### Task item
In the records below, find the line with "theorem test_decode_split : decode" and the line with "theorem test_decode_assign : decode". Print both exactly, along with every line between them, and no other line.

[Stored items]

-- ==== Sys2Proof/Tests/Slice0.lean ====
section
/-! SUPPORT. The model's own tests: what WellFormed refuses, words written out from 30_encoding.md, one step per test
with the results of 95_test_vectors.md, and a state that meets the hypotheses of each obligation. -/

namespace Sys2Proof.Tests

open Sys2Proof.Machine

-- One theorem after the other: each one evaluated beside the others would hold a thread and its stack.
set_option Elab.async false

/-! ### Well-formed terms (30_encoding.md R82, R83) -/

theorem test_wf_split_first_too_big : (Instr.split 256 0).wf = false := by decide
theorem test_wf_split_last_too_big : (Instr.split 0 256).wf = false := by decide
theorem test_wf_split_greatest : (Instr.split 255 255).wf = true := by decide

/-! ### Decoding, by words written bit by bit from 30_encoding.md R81, R82, R87 -/

theorem test_decode_nop : decode 0b00000000000000000000000000000000 = .ok .nop := by decide
theorem test_decode_rank : decode 0b00000000000000000000000000010000 = .ok .rank := by decide
/-- `last` = 7 in [23:16], `first` = 1 in [15:8]. -/
theorem test_decode_split : decode 0b00000000000001110000000100010001 = .ok (.split 1 7) := by decide
theorem test_decode_part : decode 0b00000000000000000000000000010010 = .ok .part := by decide
theorem test_decode_assign : decode 0b00000000000000000000000000010011 = .ok .assign := by decide
theorem test_decode_tbuild : decode 0b00000000000000000000000000100000 = .ok .tbuild := by decide
theorem test_decode_tfree : decode 0b00000000000000000000000000100001 = .ok .tfree := by decide
theorem test_decode_decode : decode 0b00000000000000000000000000110000 = .ok .decode := by decide
theorem test_decode_blkdec : decode 0b00000000000000000000000000110001 = .ok .blkdec := by decide
/-- 95_test_vectors.md V52. -/
theorem test_decode_refuses : decode 0x00000100 = .error .reservedBits ∧ decode 0x01000011 = .error .reservedBits ∧
    decode 0x80000013 = .error .reservedBits ∧ decode 0x000001FF = .error .illegalOpcode := by decide
/-- No word is matched by two rows of 30_encoding.md R87. -/
theorem test_rows_do_not_overlap :
    [Instr.nop, .rank, .split 0 0, .part, .assign, .tbuild, .tfree, .decode, .blkdec].Pairwise
      (fun i j => patternOf i &&& (maskOf i &&& maskOf j) ≠ patternOf j &&& (maskOf i &&& maskOf j)) := by decide

/-! ### Small states -/

/-- The next state of an answer. -/
def after : Result → State
  | .next t => t
  | _ => State.reset

/-- Some counts. -/
def withFreqs (s : State) (l : List (Byte × Word)) : State :=
  { s with freq := l.foldl (fun t p => t.put p.1 p.2) s.freq }

/-- Some codes. -/
def withCodes (s : State) (l : List (Byte × List Bool)) : State :=
  let t := l.foldl (fun t p => CodeTable.setCode t p.1 p.2) { clen := s.clen, cbits := s.cbits }
  { s with clen := t.clen, cbits := t.cbits }

/-- The code table of 95_test_vectors.md V9. -/
def codesV9 : List (Byte × List Bool) :=
  [(0x41, [false]), (0x42, [true, false]), (0x52, [true, true, false]), (0x43, [true, true, true, false]),
   (0x44, [true, true, true, true])]

/-- V9's table, its packed bytes and lengths (V30 to V35). -/
def loadedV9 (pl el : Word) : State :=
  { withCodes State.reset codesV9 with
    pbuf := [(0, 0x59), (1, 0xCF), (2, 0x58), (3, 0x00)], packedLen := pl, expectedLen := el }

/-- The nodes of V21. -/
def nodesV21 : List Node :=
  [{ left := some 1, right := some 2, sym := none }, { left := none, right := none, sym := some 0x41 },
   { left := some 3, right := some 4, sym := none }, { left := none, right := none, sym := some 0x42 },
   { left := some 8, right := some 5, sym := none }, { left := some 6, right := some 7, sym := none },
   { left := none, right := none, sym := some 0x43 }, { left := none, right := none, sym := some 0x44 },
   { left := none, right := none, sym := some 0x52 }]

/-- The same with V21's trie built. -/
def builtV21 (pl el : Word) : State := ((loadedV9 pl el).storeNodes nodesV21).setTrieValid true

/-- V10's counts. -/
def countsV10 : State :=
  withFreqs State.reset [(0x41, 10), (0x42, 1), (0x43, 1), (0x44, 1), (0x45, 1), (0x46, 1), (0x47, 1), (0x48, 1)]

/-! ### One step per test (95_test_vectors.md) -/

/-- V50. -/
theorem test_nop : (after (execNop (State.reset.accept 0))).status.toWord = 0x2 ∧
    (after (execNop (State.reset.accept 0))).cmd = 0 := by decide +kernel

/-- V2. -/
theorem test_rank : let t := after (execRank (withFreqs State.reset [(0x00, 3), (0xFF, 5)]))
    t.nnz = 2 ∧ t.lastNz = 1 ∧ t.symOf.at 0 = 0xFF ∧ t.symOf.at 1 = 0x00 ∧ t.symOf.at 2 = 0x01 ∧
    t.symOf.at 255 = 0xFE ∧ t.rankOf.at 0xFF = 0 ∧ t.rankOf.at 1 = 2 := by decide +kernel

/-- V1. -/
theorem test_rank_empty : let t := after (execRank State.reset)
    t.nnz = 0 ∧ t.lastNz = 0 ∧ t.status.toWord = 0xA ∧ t.symOf.at 7 = 7 ∧ t.rankOf.at 255 = 255 := by decide +kernel

/-- V10: a tie at rank 4 stops the scan at rank 3; `split 0, 7` stops at once. -/
theorem test_split : let t := after (execRank countsV10)
    (after (execSplit 0 7 t)).splitD = 0 ∧ (after (execSplit 1 7 t)).splitD = 3 ∧
    (after (execSplit 4 7 t)).splitD = 5 := by decide +kernel

/-- V14 (a), (c). -/
theorem test_split_faults :
    (after (execSplit 3 3 ((after (execRank countsV10)).accept 0x00030311))).err = 0x306 ∧
    (after (execSplit 3 3 ((after (execRank countsV10)).accept 0x00030311))).errInfo = 0x00030311 ∧
    (after (execSplit 0 1 (State.reset.accept 0x00010011))).err = 0x406 := by decide +kernel

/-- E1. -/
theorem test_part : let t := after (execPart (after (execRank countsV10)))
    t.code 0x41 = [false] ∧ t.code 0x42 = [true, false, false] ∧ t.code 0x43 = [true, false, true, false] ∧
    t.code 0x48 = [true, true, true, true] ∧ t.code 0x49 = [] ∧ t.splitD = 0 := by decide +kernel

/-- V15: the fault of a stale ranking comes before the codes are cleared. -/
theorem test_part_stale : let t := after (execPart ((loadedV9 0 0).accept 0x12))
    t.err = 0x406 ∧ t.errInfo = 0x12 ∧ t.status.toWord = 0x4 ∧ t.code 0x52 = [true, true, false] := by decide +kernel

/-- P1. -/
theorem test_assign : let t := after (execAssign
      (withFreqs State.reset [(0x41, 5), (0x42, 2), (0x43, 1), (0x44, 1), (0x52, 2)]))
    t.nnz = 5 ∧ t.symOf.at 2 = 0x52 ∧ t.rankOf.at 0x52 = 2 ∧ t.clen.at 0x52 = 3 ∧
    cbitsWord (t.cbits.at 0x52) 0 = 3 ∧ t.code 0x44 = [true, true, true, true] := by decide +kernel

/-- V3: one symbol gets the empty code. -/
theorem test_assign_one_symbol : let t := after (execAssign (withFreqs State.reset [(0x61, 7)]))
    t.nnz = 1 ∧ t.lastNz = 0 ∧ t.symOf.at 0 = 0x61 ∧ t.symOf.at 0x61 = 0x60 ∧ t.clen.at 0x61 = 0 := by decide +kernel

/-- V21. -/
theorem test_tbuild : let t := after (execTbuild (loadedV9 0 0))
    t.nodeCount = 9 ∧ t.status.toWord = 0x12 ∧ t.nodes = nodesV21 ∧
    (nodeAt t.nodes 0).word0 = 0x00020001 ∧ (nodeAt t.nodes 4).word0 = 0x00050008 ∧
    (nodeAt t.nodes 4).word1 = 0x3 ∧ (nodeAt t.nodes 8).word1 = 0x5204 := by decide +kernel

/-- V60: with `NODE_MAX` = 8 symbol 0x52 finds the arena full at its code bit 2. -/
theorem test_tbuild_full :
    let t := after (execTbuild { loadedV9 0 0 with config := { resetConfig with nodeMaxPred := 7 } })
    t.err = 0x1001 ∧ t.errInfo = 0x252 ∧ t.nodeCount = 0 ∧ t.status.toWord = 0x4 := by decide +kernel

/-- V20. -/
theorem test_tfree : let t := after (execTfree (after (execTbuild (loadedV9 0 0))))
    t.nodeCount = 0 ∧ t.status.toWord = 0x2 ∧ t.clen.at 0x52 = 3 := by decide +kernel

/-- V30. -/
theorem test_decode : let t := after (execDecode (builtV21 3 11))
    t.obuf.map Prod.snd = [0x41, 0x42, 0x52, 0x41, 0x43, 0x41, 0x44, 0x41, 0x42, 0x52, 0x41] ∧
    t.outCount = 11 ∧ t.cursor = 2 ∧ t.bitmask = 0x01 ∧ t.nodeCount = 9 ∧ t.status.toWord = 0x12 := by decide +kernel

/-- V33. -/
theorem test_decode_midpath : let t := after (execDecode (builtV21 1 11))
    t.err = 0x3104 ∧ t.errInfo = 2 ∧ t.outCount = 4 ∧ t.cursor = 1 ∧ t.bitmask = 0x80 ∧ t.nodeCount = 0 ∧
    t.status.toWord = 0x4 := by decide +kernel

/-- V34. -/
theorem test_blkdec : let t := after (execBlkdec (loadedV9 2 7))
    t.obuf.map Prod.snd = [0x41, 0x42, 0x52, 0x41, 0x43, 0x41, 0x44] ∧
    t.outCount = 7 ∧ t.cursor = 2 ∧ t.bitmask = 0x80 ∧ t.nodeCount = 0 ∧ t.status.toWord = 0x2 := by decide +kernel

/-- A table in which the code of 0xFF runs through the leaf of 0x00. -/
def throughCodes : State :=
  { State.reset with
    clen := ((Table.const 0).put 0x00 1).put 0xFF 2, cbits := (Table.const 0).put 0xFF 2 }

/-- The same after an earlier decode. -/
def decodedBefore : State := { throughCodes with outCount := 11, cursor := 2, bitmask := 0x01 }

/-- V61 and V41: the packed length is checked first, before any effect (60_exceptions.md R211); a fault of the build finds
the registers of 10_state.md R35 to R37 as acceptance set them. -/
theorem test_blkdec_faults :
    (let t := after (execBlkdec { decodedBefore with packedLen := 65, expectedLen := 65 })
     t.err = 0x1201 ∧ t.errInfo = 65 ∧ t.outCount = 11) ∧
    (let t := after (execBlkdec decodedBefore)
     t.err = 0x2004 ∧ t.errInfo = 0x1FF ∧ t.outCount = 0 ∧ t.cursor = 0 ∧ t.bitmask = 0x80) := by decide +kernel

/-! ### Steps and the port (95_test_vectors.md V51, V53, V54, P2, P4) -/

/-- The word of `tfree`, placed as the host asks it, is the next thing the machine runs. -/
theorem test_withFetchWord_runs : decodeTableWord 32 0x21 = some .tfree ∧
    (after (step (State.reset.withFetchWord 32 0x21))).status.toWord = 0x2 ∧
    (after (step (State.reset.withFetchWord 32 0x21))).cmd = 0x21 := by decide +kernel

### Exercise solution
theorem test_decode_split : decode 0b00000000000001110000000100010001 = .ok (.split 1 7) := by decide
theorem test_decode_part : decode 0b00000000000000000000000000010010 = .ok .part := by decide
theorem test_decode_assign : decode 0b00000000000000000000000000010011 = .ok .assign := by decide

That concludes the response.